TASK INSTRUCTIONS:
Return exactly the span of lines in the following data that opens with the line containing "5) = false ∧" and closes with the line containing "4) = false) ∧". Include nothing else.

# # # # # # #

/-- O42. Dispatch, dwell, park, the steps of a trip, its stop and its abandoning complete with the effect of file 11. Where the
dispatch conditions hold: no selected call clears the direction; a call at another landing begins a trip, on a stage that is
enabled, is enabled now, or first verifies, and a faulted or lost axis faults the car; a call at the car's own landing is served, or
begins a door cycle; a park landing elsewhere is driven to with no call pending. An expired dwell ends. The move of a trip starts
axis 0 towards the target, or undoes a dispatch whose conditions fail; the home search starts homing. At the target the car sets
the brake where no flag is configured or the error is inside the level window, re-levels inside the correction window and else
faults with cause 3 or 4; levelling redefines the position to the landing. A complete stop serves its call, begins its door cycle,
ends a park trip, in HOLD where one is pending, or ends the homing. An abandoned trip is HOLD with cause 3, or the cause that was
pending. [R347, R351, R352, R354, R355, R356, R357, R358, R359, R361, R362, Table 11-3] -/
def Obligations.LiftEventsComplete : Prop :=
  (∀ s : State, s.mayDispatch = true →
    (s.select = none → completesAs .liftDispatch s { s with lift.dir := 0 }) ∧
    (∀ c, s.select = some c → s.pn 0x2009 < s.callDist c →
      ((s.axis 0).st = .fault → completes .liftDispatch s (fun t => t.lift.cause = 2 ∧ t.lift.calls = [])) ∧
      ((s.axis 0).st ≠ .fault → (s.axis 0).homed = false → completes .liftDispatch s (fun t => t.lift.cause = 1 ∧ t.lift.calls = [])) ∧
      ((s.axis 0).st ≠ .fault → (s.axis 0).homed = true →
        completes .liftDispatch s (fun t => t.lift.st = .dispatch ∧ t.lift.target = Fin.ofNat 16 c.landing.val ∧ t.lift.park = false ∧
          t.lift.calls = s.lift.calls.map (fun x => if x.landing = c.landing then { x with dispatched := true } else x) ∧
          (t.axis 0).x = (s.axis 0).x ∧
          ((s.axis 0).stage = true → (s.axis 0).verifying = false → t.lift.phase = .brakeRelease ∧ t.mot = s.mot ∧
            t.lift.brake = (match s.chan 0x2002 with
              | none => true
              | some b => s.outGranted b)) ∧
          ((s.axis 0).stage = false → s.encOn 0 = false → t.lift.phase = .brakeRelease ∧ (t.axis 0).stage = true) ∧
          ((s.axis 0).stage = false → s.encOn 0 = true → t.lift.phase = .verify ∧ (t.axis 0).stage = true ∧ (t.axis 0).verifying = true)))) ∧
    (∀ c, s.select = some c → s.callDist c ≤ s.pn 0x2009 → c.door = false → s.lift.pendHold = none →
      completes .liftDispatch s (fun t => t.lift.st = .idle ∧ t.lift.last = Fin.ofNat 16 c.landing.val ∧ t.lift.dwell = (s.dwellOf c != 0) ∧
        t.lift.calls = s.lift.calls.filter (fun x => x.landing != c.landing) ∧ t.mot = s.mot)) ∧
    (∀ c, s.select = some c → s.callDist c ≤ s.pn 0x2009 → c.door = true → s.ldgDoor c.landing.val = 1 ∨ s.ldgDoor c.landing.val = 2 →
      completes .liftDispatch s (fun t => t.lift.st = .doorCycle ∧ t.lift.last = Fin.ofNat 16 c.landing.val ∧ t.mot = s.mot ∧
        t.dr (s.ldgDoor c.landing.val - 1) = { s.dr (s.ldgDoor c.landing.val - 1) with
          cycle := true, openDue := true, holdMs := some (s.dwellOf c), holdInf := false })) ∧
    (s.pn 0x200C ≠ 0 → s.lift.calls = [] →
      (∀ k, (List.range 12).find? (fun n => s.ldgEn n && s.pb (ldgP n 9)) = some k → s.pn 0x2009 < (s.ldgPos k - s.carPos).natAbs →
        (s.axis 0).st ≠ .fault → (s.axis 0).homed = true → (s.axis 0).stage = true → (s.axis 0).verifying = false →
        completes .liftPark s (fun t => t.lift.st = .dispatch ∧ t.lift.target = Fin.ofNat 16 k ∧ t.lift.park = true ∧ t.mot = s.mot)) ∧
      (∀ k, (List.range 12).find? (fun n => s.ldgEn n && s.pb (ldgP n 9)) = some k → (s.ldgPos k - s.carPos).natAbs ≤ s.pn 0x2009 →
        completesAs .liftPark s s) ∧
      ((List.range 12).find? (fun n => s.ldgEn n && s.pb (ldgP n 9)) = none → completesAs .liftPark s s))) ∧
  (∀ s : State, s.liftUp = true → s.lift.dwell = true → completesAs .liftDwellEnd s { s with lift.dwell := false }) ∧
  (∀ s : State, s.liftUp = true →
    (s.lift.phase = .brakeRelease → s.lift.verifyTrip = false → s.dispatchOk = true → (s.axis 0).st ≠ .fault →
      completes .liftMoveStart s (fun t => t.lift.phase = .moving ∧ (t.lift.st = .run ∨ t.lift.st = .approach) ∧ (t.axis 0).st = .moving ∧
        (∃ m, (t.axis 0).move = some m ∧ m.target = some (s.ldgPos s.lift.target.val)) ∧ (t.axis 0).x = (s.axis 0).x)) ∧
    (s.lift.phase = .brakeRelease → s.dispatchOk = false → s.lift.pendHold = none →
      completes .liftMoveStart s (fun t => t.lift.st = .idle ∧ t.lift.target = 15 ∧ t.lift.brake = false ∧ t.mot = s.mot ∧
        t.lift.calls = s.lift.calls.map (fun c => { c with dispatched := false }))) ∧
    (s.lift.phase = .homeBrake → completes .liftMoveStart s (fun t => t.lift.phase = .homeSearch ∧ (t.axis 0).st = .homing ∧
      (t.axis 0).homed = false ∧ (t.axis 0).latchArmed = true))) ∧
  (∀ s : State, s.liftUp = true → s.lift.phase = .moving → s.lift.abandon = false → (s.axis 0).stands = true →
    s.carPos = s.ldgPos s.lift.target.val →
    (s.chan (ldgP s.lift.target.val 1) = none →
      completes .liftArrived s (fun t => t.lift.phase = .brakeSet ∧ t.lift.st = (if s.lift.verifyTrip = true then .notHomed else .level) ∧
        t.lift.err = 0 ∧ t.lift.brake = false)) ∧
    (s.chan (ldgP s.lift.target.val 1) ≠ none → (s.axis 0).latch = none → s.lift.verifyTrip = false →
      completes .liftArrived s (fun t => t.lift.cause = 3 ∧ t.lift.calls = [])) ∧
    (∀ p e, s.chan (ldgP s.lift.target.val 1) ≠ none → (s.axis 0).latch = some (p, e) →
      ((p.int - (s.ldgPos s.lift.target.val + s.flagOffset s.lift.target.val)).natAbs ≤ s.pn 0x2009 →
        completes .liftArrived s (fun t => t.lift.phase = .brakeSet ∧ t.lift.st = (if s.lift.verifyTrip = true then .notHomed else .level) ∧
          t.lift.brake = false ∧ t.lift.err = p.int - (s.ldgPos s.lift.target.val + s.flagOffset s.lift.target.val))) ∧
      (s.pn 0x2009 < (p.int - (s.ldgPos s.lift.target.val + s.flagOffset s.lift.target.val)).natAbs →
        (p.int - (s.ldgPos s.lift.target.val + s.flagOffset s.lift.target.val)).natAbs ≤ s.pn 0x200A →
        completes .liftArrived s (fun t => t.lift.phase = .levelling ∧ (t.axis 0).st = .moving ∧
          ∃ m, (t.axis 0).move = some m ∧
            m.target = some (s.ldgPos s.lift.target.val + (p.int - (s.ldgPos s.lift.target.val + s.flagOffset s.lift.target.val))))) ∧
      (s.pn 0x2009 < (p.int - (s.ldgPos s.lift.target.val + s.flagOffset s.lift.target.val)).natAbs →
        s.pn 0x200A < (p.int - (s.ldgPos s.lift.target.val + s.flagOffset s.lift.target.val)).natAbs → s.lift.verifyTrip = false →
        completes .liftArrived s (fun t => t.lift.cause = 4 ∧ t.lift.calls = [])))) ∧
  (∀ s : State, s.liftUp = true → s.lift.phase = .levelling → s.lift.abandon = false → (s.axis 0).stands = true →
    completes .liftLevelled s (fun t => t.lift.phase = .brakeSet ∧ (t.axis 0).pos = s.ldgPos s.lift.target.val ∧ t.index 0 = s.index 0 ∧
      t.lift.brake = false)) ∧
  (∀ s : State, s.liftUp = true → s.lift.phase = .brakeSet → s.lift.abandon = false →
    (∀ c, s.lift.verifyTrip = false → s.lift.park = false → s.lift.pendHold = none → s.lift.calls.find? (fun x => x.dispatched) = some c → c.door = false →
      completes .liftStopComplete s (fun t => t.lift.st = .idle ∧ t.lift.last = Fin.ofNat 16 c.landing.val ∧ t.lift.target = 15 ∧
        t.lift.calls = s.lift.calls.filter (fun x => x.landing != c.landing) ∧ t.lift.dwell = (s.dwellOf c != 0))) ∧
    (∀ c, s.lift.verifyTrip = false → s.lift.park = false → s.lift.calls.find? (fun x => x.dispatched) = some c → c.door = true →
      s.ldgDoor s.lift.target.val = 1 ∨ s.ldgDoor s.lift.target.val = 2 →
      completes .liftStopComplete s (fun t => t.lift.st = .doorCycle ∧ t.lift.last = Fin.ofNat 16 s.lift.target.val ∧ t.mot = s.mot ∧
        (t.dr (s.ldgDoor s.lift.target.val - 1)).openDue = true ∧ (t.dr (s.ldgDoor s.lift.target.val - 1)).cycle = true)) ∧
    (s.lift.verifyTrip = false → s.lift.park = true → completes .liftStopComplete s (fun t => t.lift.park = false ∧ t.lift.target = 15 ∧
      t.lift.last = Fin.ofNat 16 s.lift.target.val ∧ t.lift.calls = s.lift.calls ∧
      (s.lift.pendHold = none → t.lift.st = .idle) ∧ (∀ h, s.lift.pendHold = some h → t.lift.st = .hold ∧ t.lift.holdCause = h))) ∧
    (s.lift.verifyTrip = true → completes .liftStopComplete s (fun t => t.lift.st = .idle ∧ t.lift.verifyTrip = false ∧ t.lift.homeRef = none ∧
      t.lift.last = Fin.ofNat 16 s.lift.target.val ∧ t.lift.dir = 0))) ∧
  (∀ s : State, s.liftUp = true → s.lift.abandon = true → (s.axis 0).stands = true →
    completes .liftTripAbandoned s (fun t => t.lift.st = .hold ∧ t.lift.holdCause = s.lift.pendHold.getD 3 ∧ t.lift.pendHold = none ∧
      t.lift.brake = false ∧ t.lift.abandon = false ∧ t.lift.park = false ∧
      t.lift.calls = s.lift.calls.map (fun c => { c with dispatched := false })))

# # # # # # #

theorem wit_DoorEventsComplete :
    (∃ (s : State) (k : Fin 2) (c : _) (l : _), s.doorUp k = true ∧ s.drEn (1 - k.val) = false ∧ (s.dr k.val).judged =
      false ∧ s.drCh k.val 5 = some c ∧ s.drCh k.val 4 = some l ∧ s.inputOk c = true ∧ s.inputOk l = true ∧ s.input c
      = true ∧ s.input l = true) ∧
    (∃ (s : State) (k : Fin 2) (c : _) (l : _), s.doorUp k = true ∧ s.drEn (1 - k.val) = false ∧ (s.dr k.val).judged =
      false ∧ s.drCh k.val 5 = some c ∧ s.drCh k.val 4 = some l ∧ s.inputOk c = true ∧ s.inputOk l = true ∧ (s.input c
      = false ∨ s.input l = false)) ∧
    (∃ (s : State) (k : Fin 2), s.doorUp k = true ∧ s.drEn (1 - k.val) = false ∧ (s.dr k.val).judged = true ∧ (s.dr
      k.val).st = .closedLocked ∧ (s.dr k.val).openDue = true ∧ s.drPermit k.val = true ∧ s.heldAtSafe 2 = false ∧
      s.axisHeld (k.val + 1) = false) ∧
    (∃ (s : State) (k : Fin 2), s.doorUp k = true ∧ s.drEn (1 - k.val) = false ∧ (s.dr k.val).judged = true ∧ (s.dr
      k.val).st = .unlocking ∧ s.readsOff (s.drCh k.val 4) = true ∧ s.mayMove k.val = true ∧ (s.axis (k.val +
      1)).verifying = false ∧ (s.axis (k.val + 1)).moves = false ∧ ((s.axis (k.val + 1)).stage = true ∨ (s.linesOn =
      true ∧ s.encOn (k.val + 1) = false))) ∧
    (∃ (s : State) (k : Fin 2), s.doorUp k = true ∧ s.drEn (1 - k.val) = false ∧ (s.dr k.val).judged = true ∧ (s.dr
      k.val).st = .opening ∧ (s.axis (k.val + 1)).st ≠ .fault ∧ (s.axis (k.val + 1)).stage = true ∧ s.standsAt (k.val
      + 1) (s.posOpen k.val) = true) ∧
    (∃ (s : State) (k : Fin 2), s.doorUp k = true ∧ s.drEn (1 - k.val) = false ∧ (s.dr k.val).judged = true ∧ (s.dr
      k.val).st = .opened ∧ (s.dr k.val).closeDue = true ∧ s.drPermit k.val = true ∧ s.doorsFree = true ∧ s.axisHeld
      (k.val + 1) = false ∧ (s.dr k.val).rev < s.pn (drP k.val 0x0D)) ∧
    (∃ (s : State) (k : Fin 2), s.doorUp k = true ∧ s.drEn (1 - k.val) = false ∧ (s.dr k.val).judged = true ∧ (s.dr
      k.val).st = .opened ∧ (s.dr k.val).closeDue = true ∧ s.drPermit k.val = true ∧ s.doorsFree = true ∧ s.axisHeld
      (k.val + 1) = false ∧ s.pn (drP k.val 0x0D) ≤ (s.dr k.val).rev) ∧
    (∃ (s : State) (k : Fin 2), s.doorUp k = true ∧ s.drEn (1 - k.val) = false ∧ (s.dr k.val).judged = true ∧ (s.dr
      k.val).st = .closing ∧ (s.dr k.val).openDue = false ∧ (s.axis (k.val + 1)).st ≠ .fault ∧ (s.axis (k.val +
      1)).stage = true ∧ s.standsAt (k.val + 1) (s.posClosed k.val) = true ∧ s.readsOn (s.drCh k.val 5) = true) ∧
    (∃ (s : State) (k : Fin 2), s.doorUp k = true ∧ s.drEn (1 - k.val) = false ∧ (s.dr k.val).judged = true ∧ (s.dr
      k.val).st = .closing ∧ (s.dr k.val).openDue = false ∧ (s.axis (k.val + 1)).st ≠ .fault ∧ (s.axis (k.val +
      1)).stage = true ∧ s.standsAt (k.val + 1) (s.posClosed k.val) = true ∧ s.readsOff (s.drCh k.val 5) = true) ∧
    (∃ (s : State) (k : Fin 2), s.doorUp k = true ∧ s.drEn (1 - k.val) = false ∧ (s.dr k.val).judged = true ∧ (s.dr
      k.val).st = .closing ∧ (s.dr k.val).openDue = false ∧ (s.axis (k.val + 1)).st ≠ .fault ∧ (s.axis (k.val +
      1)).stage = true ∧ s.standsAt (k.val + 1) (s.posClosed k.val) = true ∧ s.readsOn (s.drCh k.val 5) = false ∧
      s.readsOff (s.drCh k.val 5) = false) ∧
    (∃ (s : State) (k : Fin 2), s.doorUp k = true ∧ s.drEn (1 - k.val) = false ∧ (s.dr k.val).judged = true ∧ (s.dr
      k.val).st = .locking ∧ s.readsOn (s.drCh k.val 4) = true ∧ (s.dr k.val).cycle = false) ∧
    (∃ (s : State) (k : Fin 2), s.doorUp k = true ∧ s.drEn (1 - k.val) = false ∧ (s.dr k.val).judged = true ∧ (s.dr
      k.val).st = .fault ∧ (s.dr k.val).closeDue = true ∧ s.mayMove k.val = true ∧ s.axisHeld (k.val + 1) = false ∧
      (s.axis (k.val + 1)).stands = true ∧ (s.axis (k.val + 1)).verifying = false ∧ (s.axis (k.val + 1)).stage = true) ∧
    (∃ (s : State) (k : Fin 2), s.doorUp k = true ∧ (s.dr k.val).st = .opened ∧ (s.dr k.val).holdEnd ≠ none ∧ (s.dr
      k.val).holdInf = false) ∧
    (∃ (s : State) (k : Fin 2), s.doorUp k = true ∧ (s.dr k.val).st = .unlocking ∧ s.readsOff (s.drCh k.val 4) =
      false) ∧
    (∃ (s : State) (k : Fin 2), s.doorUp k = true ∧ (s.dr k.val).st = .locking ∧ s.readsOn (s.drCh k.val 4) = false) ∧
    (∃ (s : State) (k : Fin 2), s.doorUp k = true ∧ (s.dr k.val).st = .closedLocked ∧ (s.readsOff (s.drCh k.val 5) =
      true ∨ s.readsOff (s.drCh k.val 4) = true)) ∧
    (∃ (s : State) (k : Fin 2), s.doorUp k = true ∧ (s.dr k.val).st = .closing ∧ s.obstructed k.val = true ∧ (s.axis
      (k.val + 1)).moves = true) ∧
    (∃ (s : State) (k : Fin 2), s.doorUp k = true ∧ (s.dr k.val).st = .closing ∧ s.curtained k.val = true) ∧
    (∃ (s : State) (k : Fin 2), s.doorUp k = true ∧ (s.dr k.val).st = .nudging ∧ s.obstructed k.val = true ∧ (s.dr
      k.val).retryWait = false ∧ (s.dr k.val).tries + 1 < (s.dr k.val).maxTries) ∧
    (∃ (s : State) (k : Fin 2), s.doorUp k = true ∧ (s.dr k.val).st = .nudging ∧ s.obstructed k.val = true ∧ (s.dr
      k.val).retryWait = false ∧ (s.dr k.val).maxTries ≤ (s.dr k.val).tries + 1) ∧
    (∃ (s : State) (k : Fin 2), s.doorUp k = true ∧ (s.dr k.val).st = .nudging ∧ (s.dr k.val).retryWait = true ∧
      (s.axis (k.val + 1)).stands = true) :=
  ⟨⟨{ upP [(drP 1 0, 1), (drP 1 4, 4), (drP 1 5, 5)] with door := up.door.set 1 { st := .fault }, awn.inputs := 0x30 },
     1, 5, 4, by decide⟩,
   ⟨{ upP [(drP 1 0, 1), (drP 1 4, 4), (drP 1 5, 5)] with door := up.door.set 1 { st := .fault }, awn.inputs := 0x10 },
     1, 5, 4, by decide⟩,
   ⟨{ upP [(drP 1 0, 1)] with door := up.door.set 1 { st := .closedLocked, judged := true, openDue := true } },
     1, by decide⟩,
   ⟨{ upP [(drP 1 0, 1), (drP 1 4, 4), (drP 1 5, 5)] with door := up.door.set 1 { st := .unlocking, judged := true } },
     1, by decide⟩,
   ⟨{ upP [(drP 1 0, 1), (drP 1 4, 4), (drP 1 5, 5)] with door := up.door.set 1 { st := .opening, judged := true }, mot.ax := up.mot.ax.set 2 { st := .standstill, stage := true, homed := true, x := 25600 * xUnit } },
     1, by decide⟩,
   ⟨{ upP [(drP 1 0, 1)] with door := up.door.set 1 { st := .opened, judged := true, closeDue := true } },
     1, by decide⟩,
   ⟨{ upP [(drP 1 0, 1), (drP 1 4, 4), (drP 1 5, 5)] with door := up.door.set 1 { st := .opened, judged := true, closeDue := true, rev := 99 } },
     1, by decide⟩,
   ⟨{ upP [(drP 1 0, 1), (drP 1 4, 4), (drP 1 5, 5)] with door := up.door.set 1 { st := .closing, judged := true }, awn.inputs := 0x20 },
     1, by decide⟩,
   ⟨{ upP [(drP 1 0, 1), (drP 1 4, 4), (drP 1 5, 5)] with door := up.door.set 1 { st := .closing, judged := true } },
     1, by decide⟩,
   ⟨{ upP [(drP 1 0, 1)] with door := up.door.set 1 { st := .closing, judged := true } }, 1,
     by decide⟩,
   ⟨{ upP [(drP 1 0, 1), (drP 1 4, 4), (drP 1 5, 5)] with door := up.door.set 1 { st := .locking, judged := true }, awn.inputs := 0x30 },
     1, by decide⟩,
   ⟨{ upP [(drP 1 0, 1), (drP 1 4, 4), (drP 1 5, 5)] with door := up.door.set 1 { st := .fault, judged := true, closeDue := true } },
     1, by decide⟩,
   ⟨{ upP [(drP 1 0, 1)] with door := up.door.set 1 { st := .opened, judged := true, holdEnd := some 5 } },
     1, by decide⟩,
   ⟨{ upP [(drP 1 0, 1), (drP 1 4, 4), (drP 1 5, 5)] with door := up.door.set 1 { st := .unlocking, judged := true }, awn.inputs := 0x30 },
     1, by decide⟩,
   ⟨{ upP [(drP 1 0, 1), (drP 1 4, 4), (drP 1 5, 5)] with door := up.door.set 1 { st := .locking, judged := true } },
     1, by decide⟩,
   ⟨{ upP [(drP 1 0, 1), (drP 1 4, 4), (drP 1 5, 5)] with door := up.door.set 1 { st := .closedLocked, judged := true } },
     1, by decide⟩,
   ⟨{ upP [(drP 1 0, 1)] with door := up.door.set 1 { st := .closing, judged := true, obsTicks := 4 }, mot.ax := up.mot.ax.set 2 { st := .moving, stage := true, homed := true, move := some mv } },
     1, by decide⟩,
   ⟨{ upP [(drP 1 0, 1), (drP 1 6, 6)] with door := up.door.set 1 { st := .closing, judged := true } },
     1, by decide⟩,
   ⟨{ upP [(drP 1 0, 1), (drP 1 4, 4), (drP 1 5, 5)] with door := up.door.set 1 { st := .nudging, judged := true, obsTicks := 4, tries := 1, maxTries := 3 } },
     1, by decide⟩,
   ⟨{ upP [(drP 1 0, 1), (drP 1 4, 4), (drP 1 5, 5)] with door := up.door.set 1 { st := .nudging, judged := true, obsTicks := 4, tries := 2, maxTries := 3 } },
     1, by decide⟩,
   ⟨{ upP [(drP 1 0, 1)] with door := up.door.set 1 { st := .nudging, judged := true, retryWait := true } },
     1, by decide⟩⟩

# # # # # # #

SOLUTION TO THE EXERCISE:
      1)).stage = true ∧ s.standsAt (k.val + 1) (s.posClosed k.val) = true ∧ s.readsOn (s.drCh k.val 5) = false ∧
      s.readsOff (s.drCh k.val 5) = false) ∧
    (∃ (s : State) (k : Fin 2), s.doorUp k = true ∧ s.drEn (1 - k.val) = false ∧ (s.dr k.val).judged = true ∧ (s.dr
      k.val).st = .locking ∧ s.readsOn (s.drCh k.val 4) = true ∧ (s.dr k.val).cycle = false) ∧
    (∃ (s : State) (k : Fin 2), s.doorUp k = true ∧ s.drEn (1 - k.val) = false ∧ (s.dr k.val).judged = true ∧ (s.dr
      k.val).st = .fault ∧ (s.dr k.val).closeDue = true ∧ s.mayMove k.val = true ∧ s.axisHeld (k.val + 1) = false ∧
      (s.axis (k.val + 1)).stands = true ∧ (s.axis (k.val + 1)).verifying = false ∧ (s.axis (k.val + 1)).stage = true) ∧
    (∃ (s : State) (k : Fin 2), s.doorUp k = true ∧ (s.dr k.val).st = .opened ∧ (s.dr k.val).holdEnd ≠ none ∧ (s.dr
      k.val).holdInf = false) ∧
    (∃ (s : State) (k : Fin 2), s.doorUp k = true ∧ (s.dr k.val).st = .unlocking ∧ s.readsOff (s.drCh k.val 4) =
      false) ∧
    (∃ (s : State) (k : Fin 2), s.doorUp k = true ∧ (s.dr k.val).st = .locking ∧ s.readsOn (s.drCh k.val 4) = false) ∧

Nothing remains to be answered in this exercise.